══ Exercise input

-- ==== Sys2Proof/Machine/CoprocRows.lean ====
section
/-! DEFINITION. The commands of the coprocessor ports (12). -/

namespace Sys2Proof.Machine

/-- COPROCESSOR_RESULT (R388). -/
def execCoprocessorResult (dt k : Nat) (ans : BitVec 64) (flags : BitVec 5) (par : Bool) (s : State) : Host.Outcome State Fault Refusal :=
  s.run dt fun b => b.copDone k ans flags par
/-- SOCKET_TIMEOUT (R401). -/
def execSocketTimeout (dt k : Nat) (s : State) : Host.Outcome State Fault Refusal := s.run dt fun b => b.atDusk (.socket k)

/-- MULU16 (R392). -/
def execZMulu16 (c : CtxRef) (f : ZFmt) (s : State) : Host.Outcome State Fault Refusal :=
  s.copInstr c f fun u fn => u == 0 && fn == 0

/-- MULS16 (R392). -/
def execZMuls16 (c : CtxRef) (f : ZFmt) (s : State) : Host.Outcome State Fault Refusal :=
  s.copInstr c f fun u fn => u == 0 && fn == 1

/-- MULU32 (R392). -/
def execZMulu32 (c : CtxRef) (f : ZFmt) (s : State) : Host.Outcome State Fault Refusal :=
  s.copInstr c f fun u fn => u == 0 && fn == 2

/-- MULS32 (R392). -/
def execZMuls32 (c : CtxRef) (f : ZFmt) (s : State) : Host.Outcome State Fault Refusal :=
  s.copInstr c f fun u fn => u == 0 && fn == 3

/-- DIVU16 (R393). -/
def execZDivu16 (c : CtxRef) (f : ZFmt) (s : State) : Host.Outcome State Fault Refusal :=
  s.copInstr c f fun u fn => u == 0 && fn == 8

/-- DIVS16 (R393). -/
def execZDivs16 (c : CtxRef) (f : ZFmt) (s : State) : Host.Outcome State Fault Refusal :=
  s.copInstr c f fun u fn => u == 0 && fn == 9

/-- DIVU32 (R393). -/
def execZDivu32 (c : CtxRef) (f : ZFmt) (s : State) : Host.Outcome State Fault Refusal :=
  s.copInstr c f fun u fn => u == 0 && fn == 10

/-- DIVS32 (R393). -/
def execZDivs32 (c : CtxRef) (f : ZFmt) (s : State) : Host.Outcome State Fault Refusal :=
  s.copInstr c f fun u fn => u == 0 && fn == 11

/-- FADD, in binary32 and binary64 (R396). -/
def execZFadd (c : CtxRef) (f : ZFmt) (s : State) : Host.Outcome State Fault Refusal :=
  s.copInstr c f fun u fn => (u == 1 || u == 2) && fn == 0

/-- FSUB, in binary32 and binary64 (R396). -/
def execZFsub (c : CtxRef) (f : ZFmt) (s : State) : Host.Outcome State Fault Refusal :=
  s.copInstr c f fun u fn => (u == 1 || u == 2) && fn == 1

/-- FMUL, in binary32 and binary64 (R396). -/
def execZFmul (c : CtxRef) (f : ZFmt) (s : State) : Host.Outcome State Fault Refusal :=
  s.copInstr c f fun u fn => (u == 1 || u == 2) && fn == 2

/-- FDIV, in binary32 and binary64 (R396). -/
def execZFdiv (c : CtxRef) (f : ZFmt) (s : State) : Host.Outcome State Fault Refusal :=
  s.copInstr c f fun u fn => (u == 1 || u == 2) && fn == 3

/-- FCMP, in binary32 and binary64 (R397). -/
def execZFcmp (c : CtxRef) (f : ZFmt) (s : State) : Host.Outcome State Fault Refusal :=
  s.copInstr c f fun u fn => (u == 1 || u == 2) && fn == 4

/-- FMIN, in binary32 and binary64 (R397). -/
def execZFmin (c : CtxRef) (f : ZFmt) (s : State) : Host.Outcome State Fault Refusal :=
  s.copInstr c f fun u fn => (u == 1 || u == 2) && fn == 5

/-- FMAX, in binary32 and binary64 (R397). -/
def execZFmax (c : CtxRef) (f : ZFmt) (s : State) : Host.Outcome State Fault Refusal :=
  s.copInstr c f fun u fn => (u == 1 || u == 2) && fn == 6

/-- FCVT.D.S (R398). -/
def execZFcvtDS (c : CtxRef) (f : ZFmt) (s : State) : Host.Outcome State Fault Refusal :=
  s.copInstr c f fun u fn => u == 3 && fn == 0

/-- FCVT.S.D (R398). -/
def execZFcvtSD (c : CtxRef) (f : ZFmt) (s : State) : Host.Outcome State Fault Refusal :=
  s.copInstr c f fun u fn => u == 3 && fn == 1

/-- FCVT.D.W (R398). -/
def execZFcvtDW (c : CtxRef) (f : ZFmt) (s : State) : Host.Outcome State Fault Refusal :=
  s.copInstr c f fun u fn => u == 3 && fn == 2

/-- FCVT.W.D (R398). -/
def execZFcvtWD (c : CtxRef) (f : ZFmt) (s : State) : Host.Outcome State Fault Refusal :=
  s.copInstr c f fun u fn => u == 3 && fn == 3

/-- An operation of a socket (R400). -/
def execZSocketOp (c : CtxRef) (f : ZFmt) (s : State) : Host.Outcome State Fault Refusal :=
  s.copInstr c f fun u fn => decide (4 ≤ u) && decide (fn < 32)

end Sys2Proof.Machine
end

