-- ==== Sys2Proof/Machine/EventRows.lean ====
section
/-! DEFINITION. The commands of the Event Controller (14). -/

namespace Sys2Proof.Machine

/-- OFFER_ASSIGN (R431, R452): the new offers take effect at the end of the cycle. -/
def execOfferAssign (dt : Nat) (bad : List (Fin 250 × Fin 3)) (s : State) : Host.Outcome State Fault Refusal :=
  s.run dt fun k => (bad.foldl (fun k x => k.evParity x.1 x.2) k).atDusk .offers

/-- OFFER_RELEASE (R435). -/
def execOfferRelease (dt : Nat) (t : Fin 34) (s : State) : Host.Outcome State Fault Refusal :=
  s.run dt fun k => k.releaseNow t

/-- EVENT_CLAIM (R432): a normal read of EV_CLAIM. -/
def execEventClaim (req : Req) (t : Fin 34) (s : State) : Host.Outcome State Fault Refusal :=
  s.reg fun k => let r := k.claim t; { r.1 with winRsp := some ⟨req, r.2, false⟩ }

/-- EVENT_DONE (R433). -/
def execEventDone (req : Req) (t : Fin 34) (v : Word) (s : State) : Host.Outcome State Fault Refusal :=
  s.reg fun k => k.gated req (F.EV_DONE_off t) fun k => k.complete t (F.EV_DONE_SOURCE t |>.get v)

/-- FREEZE_START (R430). -/
def execFreezeStart (req : Req) (v : Word) (s : State) : Host.Outcome State Fault Refusal :=
  s.reg fun k => k.gated req F.EV_FRZ_off fun k => k.wrEvFrz (force F.EV_FRZ_FRZ v 1)

/-- FREEZE_END (R430). -/
def execFreezeEnd (req : Req) (v : Word) (s : State) : Host.Outcome State Fault Refusal :=
  s.reg fun k => k.gated req F.EV_FRZ_off fun k => k.wrEvFrz (force F.EV_FRZ_FRZ v 0)

/-- FREEZE_TIMEOUT (R430): at the end of the cycle, unless the owner has ended the freeze in it (R440). -/
def execFreezeTimeout (dt : Nat) (s : State) : Host.Outcome State Fault Refusal := s.run dt fun k => k.atDusk .freeze

/-- EV_PEND_MASK_WRITE (R429). -/
def execEvPendMaskWrite (req : Req) (mask : Bool) (n : Fin 8) (v : Word) (s : State) :
    Host.Outcome State Fault Refusal :=
  s.reg fun k => k.gated req (if mask then F.EV_MASK_off n else F.EV_PEND_off n) fun k => k.wrPendMask mask n v

end Sys2Proof.Machine
end

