-- ==== Sys2Proof/Machine/ZaellCtl.lean ====
section
/-! DEFINITION. Zaell control flow and system instructions: branches, jumps, calls and returns (R286, R289, R300, R307), context control
(R301), system registers (R273, R274, R312), traps and returns from exceptions (R331, R341) and gates (R342 to R347). -/

namespace Sys2Proof.Machine

/-- An instruction whose legal encoding is decided beforehand, with its effect on the state. -/
def State.instr (s : State) (c : CtxRef) (f : ZFmt) (legal : Bool) (regs : ZRegs) (body : State → Ctx → State × ZEnd) :
    Host.Outcome State Fault Refusal :=
  .next (s.zaell c (fmtLen f) legal false false regs fun s => body s (s.ctxOf c))

/-- ILLEGAL and another fault, as the end of an instruction. -/
def ZEnd.bad (cause : Nat) : ZEnd := .fault (zfault cause)

/-! ### Branches, jumps, calls -/

/-- BCC (R272, R300). -/
def execZBcc (c : CtxRef) (f : ZFmt) (s : State) : Host.Outcome State Fault Refusal :=
  match f with
  | .sb cond disp =>
    s.instr c f (cond != 15) ⟨[], []⟩ fun s x =>
      (s, if condHolds cond.toNat x.flags = some true then .jump x.cb (x.pc + disp.signExtend 16) 2 else .next 1)
  | _ => s.illegal c f

/-- The condition of an L-J instruction, none where its class is illegal (R307). -/
def ljCond (x : Ctx) (cls m : Nat) : Option Bool :=
  match cls with
  | 0 => condHolds m x.flags
  | 1 => if m < 7 then some (pget x.tags m).isNone else none
  | 2 => if m < 7 then some (pget x.tags m).isSome else none
  | 3 => if m = 0 then some (x.gr 26 == 0) else none
  | _ => none

/-- Kind, condition class and code, target bank and offset of an L-J instruction: far or near; none where a near form names a bank. -/
def ljOf (f : ZFmt) (call : Bool) : Option (Bool × Nat × Nat × Nat × Half) :=
  match f with
  | .lj minor cls tb off =>
    let far := minor.getLsbD 4
    if minor.getLsbD 5 = call ∧ (far = true ∨ tb = 0) then some (far, cls.toNat, minor.toNat % 16, tb.toNat, off) else none
  | _ => none

/-- A far target in a bank above 0x06 raises FETCH when it is fetched (R286, R307). -/
def State.farTo (s : State) (c : CtxRef) (far : Bool) (tb : Nat) : State :=
  if far && decide (6 < tb) then s.setCtx c { s.ctxOf c with farBad := true } else s

/-- JMP (R307). -/
def execZJmp (c : CtxRef) (f : ZFmt) (s : State) : Host.Outcome State Fault Refusal :=
  match ljOf f false with
  | none => s.illegal c f
  | some (far, cls, m, tb, off) =>
    s.instr c f (ljCond (s.ctxOf c) cls m).isSome ⟨if cls = 3 then [(26, 1)] else [], []⟩ fun s x =>
      if ljCond x cls m = some true then (s.farTo c far tb, .jump (if far then BitVec.ofNat 8 tb else x.cb) off 2) else (s, .next 1)

/-- Two words are pushed on the stack of the current level (R289). -/
def State.pushPair (s : State) (c : CtxRef) (x : Ctx) (lo hi : Half) : State :=
  let l := x.priv
  let sp := x.sr (stkReg l 1) - 2
  let s := s.bmWrites (ctxKey c / 64) (some (ctxKey c))
    [(x.stackWord l sp.toNat, lo), (x.stackWord l (sp.toNat + 1), hi)]
  { s with blk := s.blk.onCtx (ctxKey c) fun y => y.setSr (stkReg l 1) sp }

/-- CALL (R289, R307, R323). -/
def execZCall (c : CtxRef) (f : ZFmt) (s : State) : Host.Outcome State Fault Refusal :=
  match ljOf f true with
  | none => s.illegal c f
  | some (far, cls, m, tb, off) =>
    s.instr c f ((ljCond (s.ctxOf c) cls m).isSome && !(s.ctxOf c).lock) ⟨if cls = 3 then [(26, 1)] else [], []⟩ fun s x =>
      if ljCond x cls m = some true then
        if x.stackValid x.priv && x.pushRoom x.priv 2 then
          let odd := (x.sr (stkReg x.priv 1)).getLsbD 0
          ((s.pushPair c x (x.pc + 2) (x.cb.setWidth 16)).farTo c far tb, .jump (if far then BitVec.ofNat 8 tb else x.cb) off (if odd then 4 else 3))
        else (s, .bad 0x0A)
      else (s, .next 1)

/-- An S-N form with both fields fixed, not allowed inside a locked sequence unless `inLock` (R301, R323). -/
def State.snForm (s : State) (c : CtxRef) (f : ZFmt) (n : Nat) (inLock : Bool) (body : State → Ctx → State × ZEnd) :
    Host.Outcome State Fault Refusal :=
  s.instr c f (snOf f 0 == some (n, 0) && (inLock || !(s.ctxOf c).lock)) ⟨[], []⟩ body

/-- RET (R289). -/
def execZRet (c : CtxRef) (f : ZFmt) (s : State) : Host.Outcome State Fault Refusal :=
  s.snForm c f 2 false fun s x =>
    let l := x.priv
    let sp := (x.sr (stkReg l 1)).toNat
    if x.stackValid l && x.popRoom l 2 then
      match s.bmReads (ctxKey c / 64) (s.blk.engReq (ctxKey c)) [x.stackWord l sp, x.stackWord l (sp + 1)] with
      | (s, some [pc, cb]) =>
        if 0x06 < cb.toNat then (s, .bad 0x03)
        else
          let s := { s with blk := s.blk.onCtx (ctxKey c) fun y => y.setSr (stkReg l 1) (BitVec.ofNat 16 (sp + 2)) }
          (s, .jump (cb.setWidth 8) pc (if sp % 2 = 1 then 4 else 3))
      | (s, _) => (s, .ue)
    else (s, .bad 0x0A)

/-- YIELD (R301). -/
def execZYield (c : CtxRef) (f : ZFmt) (s : State) : Host.Outcome State Fault Refusal := s.snForm c f 1 false fun s _ => (s, .yield)
/-- END (R301). -/
def execZEnd (c : CtxRef) (f : ZFmt) (s : State) : Host.Outcome State Fault Refusal := s.snForm c f 3 false fun s _ => (s, .finish)
/-- UNLK (R301, R325): ILLEGAL when LOCK is not held. -/
def execZUnlk (c : CtxRef) (f : ZFmt) (s : State) : Host.Outcome State Fault Refusal :=
  s.snForm c f 4 true fun s x => if x.lock then (s.setCtx c x.unlock, .next 1) else (s, .bad 0x01)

════

### Task requirements
All that should be written out is the stretch of lines above between the one holding "FCMP, in binary32 and binary64 (R397). -/" and the one holding "socket (R400). -/", inclusive, exactly as given.

### Solution to this problem
/-- FCMP, in binary32 and binary64 (R397). -/
def execZFcmp (c : CtxRef) (f : ZFmt) (s : State) : Host.Outcome State Fault Refusal :=
  s.copInstr c f fun u fn => (u == 1 || u == 2) && fn == 4

/-- FMIN, in binary32 and binary64 (R397). -/
def execZFmin (c : CtxRef) (f : ZFmt) (s : State) : Host.Outcome State Fault Refusal :=
  s.copInstr c f fun u fn => (u == 1 || u == 2) && fn == 5

/-- FMAX, in binary32 and binary64 (R397). -/
def execZFmax (c : CtxRef) (f : ZFmt) (s : State) : Host.Outcome State Fault Refusal :=
  s.copInstr c f fun u fn => (u == 1 || u == 2) && fn == 6

/-- FCVT.D.S (R398). -/
def execZFcvtDS (c : CtxRef) (f : ZFmt) (s : State) : Host.Outcome State Fault Refusal :=
  s.copInstr c f fun u fn => u == 3 && fn == 0

/-- FCVT.S.D (R398). -/
def execZFcvtSD (c : CtxRef) (f : ZFmt) (s : State) : Host.Outcome State Fault Refusal :=
  s.copInstr c f fun u fn => u == 3 && fn == 1

/-- FCVT.D.W (R398). -/
def execZFcvtDW (c : CtxRef) (f : ZFmt) (s : State) : Host.Outcome State Fault Refusal :=
  s.copInstr c f fun u fn => u == 3 && fn == 2

/-- FCVT.W.D (R398). -/
def execZFcvtWD (c : CtxRef) (f : ZFmt) (s : State) : Host.Outcome State Fault Refusal :=
  s.copInstr c f fun u fn => u == 3 && fn == 3

/-- An operation of a socket (R400). -/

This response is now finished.